Den Blick auf Will und Mary gerichtet, versuchte Juliana zu lächeln, während sich das Boot immer weiter vom Ufer entfernte. Ihre Schwester und ihr Schwager winkten, wurden immer kleiner, bis sie sie nicht mehr erkennen konnte.

Coeffin Castle,

Juli 1287

Mit klopfendem Herzen stand Juliana am Turmfenster. Unterhalb der Burg kam ein großer Trupp Hochlandkrieger in Sicht. Über den Köpfen der Reiter flatterte das blau-rote Banner des MacDonald-Clans.

Sie konnte es kaum glauben. Alasdair war gekommen!

Auf einem grauen Schlachtross galoppierte er ein ganzes Stück vor seinen Männern her. Sein dunkles Haar flatterte ihm um den Kopf. Tränen der Freude stiegen Juliana in die Augen, dann sah sie plötzlich alles verschwommen.

Heftig blinzelnd eilte sie aus dem Zimmer, die Treppe hinunter und nach draußen in den Burghof. Alasdair überquerte die Zugbrücke. Mit donnernden Hufen ritt er auf sie zu und glitt aus dem Sattel, noch ehe das Pferd zum Stehen gekommen war. Dann riss er Juliana in seine Arme.

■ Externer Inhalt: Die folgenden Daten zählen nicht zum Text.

-- ==== Sys2Proof/Machine/Lath.lean ====
section
/-! DEFINITION. The lath: messages and their CRC, routing, acknowledgement, heartbeats, epochs and fences (R220-R228, R549,
R552). -/

namespace Sys2Proof.Machine

/-- Change the lath. -/
def onLath (f : Lath → Lath) (s : State) : State := { s with lath := f s.lath }

/-! ### Messages (R223, R224) -/

/-- One step of CRC-16 with polynomial 0x1021 over a byte. -/
def crc16Byte (c : BitVec 16) (b : Byte) : BitVec 16 :=
  (List.range 8).foldl (fun c _ => if c.getLsbD 15 then (c <<< 1) ^^^ 0x1021 else c <<< 1) (c ^^^ (b.setWidth 16 <<< 8))
/-- CRC-16 with initial value 0xFFFF (R223). -/
def crc16 (bs : List Byte) : BitVec 16 := bs.foldl crc16Byte 0xFFFF

/-- Little-endian bytes of a number. -/
def leBytes (n v : Nat) : List Byte := (List.range n).map (fun i => BitVec.ofNat 8 (v / 2 ^ (8 * i)))
/-- The number of little-endian bytes. -/
def leNat (bs : List Byte) : Nat := bs.foldr (fun b acc => b.toNat + 256 * acc) 0

/-- A message: destination, mode, source, priority, type, epoch and payload (R223). -/
def lathMsg (dst dmode src pri typ : Nat) (epoch : BitVec 16) (payload : List Byte) : List Byte :=
  let h := dst + 2 ^ 13 * dmode + 2 ^ 16 * src + 2 ^ 32 * pri + 2 ^ 34 * typ + 2 ^ 40 * payload.length + 2 ^ 48 * epoch.toNat
  let body := leBytes 8 h ++ payload
  body ++ leBytes 2 (crc16 body).toNat

/-- The header of a message as a number. -/
def msgHead (bs : List Byte) : Nat := leNat (bs.take 8)
/-- DST. -/
def msgDst (bs : List Byte) : Nat := msgHead bs % 2 ^ 13
/-- DMODE. -/
def msgMode (bs : List Byte) : Nat := msgHead bs / 2 ^ 13 % 4
/-- SRC. -/
def msgSrc (bs : List Byte) : Nat := msgHead bs / 2 ^ 16 % 2 ^ 13
/-- TYPE. -/
def msgType (bs : List Byte) : Nat := msgHead bs / 2 ^ 34 % 64
/-- LEN. -/
def msgLen (bs : List Byte) : Nat := msgHead bs / 2 ^ 40 % 64
/-- EPOCH. -/
def msgEpoch (bs : List Byte) : BitVec 16 := BitVec.ofNat 16 (msgHead bs / 2 ^ 48)

/-- Whether a received message has its layout and its CRC (R222, R223). -/
def msgOk (bs : List Byte) : Bool :=
  decide (10 ≤ bs.length) && decide (bs.length = msgLen bs + 10) && decide (msgLen bs ≤ 54) &&
    (crc16 (bs.take (bs.length - 2))).toNat == leNat (bs.drop (bs.length - 2))

/-- The types of R224. -/
def lathTypes : List Nat := [1, 2, 3, 8, 9, 10, 11, 0x10, 0x11, 0x18, 0x20, 0x21, 0x22, 0x28]

/-! ### Routing (R220, R221) -/

/-- The hub that serves a node. -/
def hubFor (s : State) (node : Nat) : Option Nat := (nodeBlock node).map (hubOf s)

/-- One step of a number toward another. -/
def toward (a b : Nat) : Nat := if a < b then a + 1 else if b < a then a - 1 else a
/-- The distance of two numbers. -/
def apart (a b : Nat) : Nat := (a - b) + (b - a)
/-- The distance of two sites on the grid. -/
def siteDist (a b : Nat) : Nat := apart (siteX a) (siteX b) + apart (siteY a) (siteY b)
/-- The site at coordinates. -/
def siteAt (x y : Nat) : Nat := 96 * y + x

/-- The block of 3 and 4 whose hub lies nearer a block in X (R225). -/
def svcBlock (b : Nat) : Nat := if b % 8 ≤ 3 then 3 else 4

/-- The next node of a unicast at `node`, received from `sender` (the node itself at its origin): up to the hub along X
then Y, over the hub mesh along X then Y, and down along Y then X (R221). -/
def lathHop (s : State) (node sender dst : Nat) : Option Nat :=
  if node = svcNode then
    (nodeBlock dst).map (fun b => hubOf s (svcBlock b))
  else if 8064 ≤ node then hubFor s node
  else
    let b := blockOf node
    let h := hubOf s b
    if node = h then
      match (if dst = svcNode then some (svcBlock b) else nodeBlock dst) with
      | none => none
      | some d =>
        if d = b then
          if 8064 ≤ dst then some dst
          else if siteY dst ≠ siteY node then some (siteAt (siteX node) (toward (siteY node) (siteY dst)))
          else some (siteAt (toward (siteX node) (siteX dst)) (siteY node))
        else if d % 8 ≠ b % 8 then some (hubOf s (8 * (b / 8) + toward (b % 8) (d % 8)))
        else some (hubOf s (8 * toward (b / 8) (d / 8) + b % 8))
    else
      let up := sender = node ∨ (sender < 8064 ∧ siteDist node h < siteDist sender h)
      if up then
        if siteX node ≠ siteX h then some (siteAt (toward (siteX node) (siteX h)) (siteY node))
        else some (siteAt (siteX node) (toward (siteY node) (siteY h)))
      else if siteY dst ≠ siteY node then some (siteAt (siteX node) (toward (siteY node) (siteY dst)))
      else if siteX dst ≠ siteX node then some (siteAt (toward (siteX node) (siteX dst)) (siteY node))
      else none

/-- The links on which a node copies a broadcast: from a hub over its block along Y then X, and over the hub mesh for a
module broadcast, along X from the hubs of blocks 3 and 4 and then along Y (R221). -/
def castHops (s : State) (node : Nat) (module : Bool) : List Nat :=
  if node = svcNode then (if module then [hubOf s 3, hubOf s 4] else [])
  else if 8064 ≤ node then []
  else
    let b := blockOf node
    let h := hubOf s b
    let inB := fun (n : Int × Int) => decide (0 ≤ n.1) && decide (n.1 < 96) && decide (0 ≤ n.2) && decide (n.2 < 84) &&
      blockOf (siteAt n.1.toNat n.2.toNat) == b
    let x : Int := siteX node
    let y : Int := siteY node
    let hx : Int := siteX h
    let hy : Int := siteY h
    let vert := if x = hx then (if hy ≤ y then [(x, y + 1)] else []) ++ (if y ≤ hy then [(x, y - 1)] else []) else []
    let horz := (if hx ≤ x then [(x + 1, y)] else []) ++ (if x ≤ hx then [(x - 1, y)] else [])
    let down := ((vert ++ horz).filter inB).map (fun n => siteAt n.1.toNat n.2.toNat)
    if node = h then
      let rims := (List.range 32).filter (fun c => (nodeBlock (8064 + c)) == some b)
      let hubs := if module then
          (if b < 8 then (if 0 < b % 8 ∧ b % 8 ≤ 3 then [b - 1] else []) ++ (if 4 ≤ b % 8 ∧ b % 8 < 7 then [b + 1] else [])
            else []) ++ (if b + 8 < 56 then [b + 8] else [])
        else []
      down ++ rims.map (fun c => 8064 + c) ++ hubs.map (hubOf s)
    else down

/-- Put a message on a link, where its acknowledgement is then awaited. -/
def linkSend (sender receiver : Nat) (bs : List Byte) (s : State) : State :=
  onLath (fun l => { l with sent := l.sent ++ [⟨sender, receiver, bs, 0⟩] }) s

/-- A node originates a message. -/
def lathSend (node : Nat) (bs : List Byte) (s : State) : State :=
  if msgMode bs = 1 ∨ msgMode bs = 2 then
    if node = svcNode ∧ msgMode bs = 1 then linkSend node (hubOf s (svcBlock (msgDst bs))) bs s
    else (castHops s node (msgMode bs == 2)).foldl (fun acc n => linkSend node n bs acc) s
  else
    match lathHop s node node (msgDst bs) with
    | some n => linkSend node n bs s
    | none => s

/-- A message reaches its destination node. -/
def deliver (node : Nat) (bs : List Byte) (s : State) : State :=
  onLath (fun l => { l with inbox := l.inbox ++ [(node, bs)] }) s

Eine Zeitlang stand sie vollkommen still, nahm seine Gegenwart in sich auf, seinen Geruch, das Klopfen seines Herzens. Erst in diesem Moment dämmerte ihr, dass er heimgekehrt war.

Schließlich schob er sie ein kleines Stück von sich, und ihre Blicke verfingen sich. In seinen blauen Augen loderte Leidenschaft. Ein unterdrückter Aufschrei entwich ihren Lippen, als er sie küsste. Hemmungslos küsste sie ihn zurück.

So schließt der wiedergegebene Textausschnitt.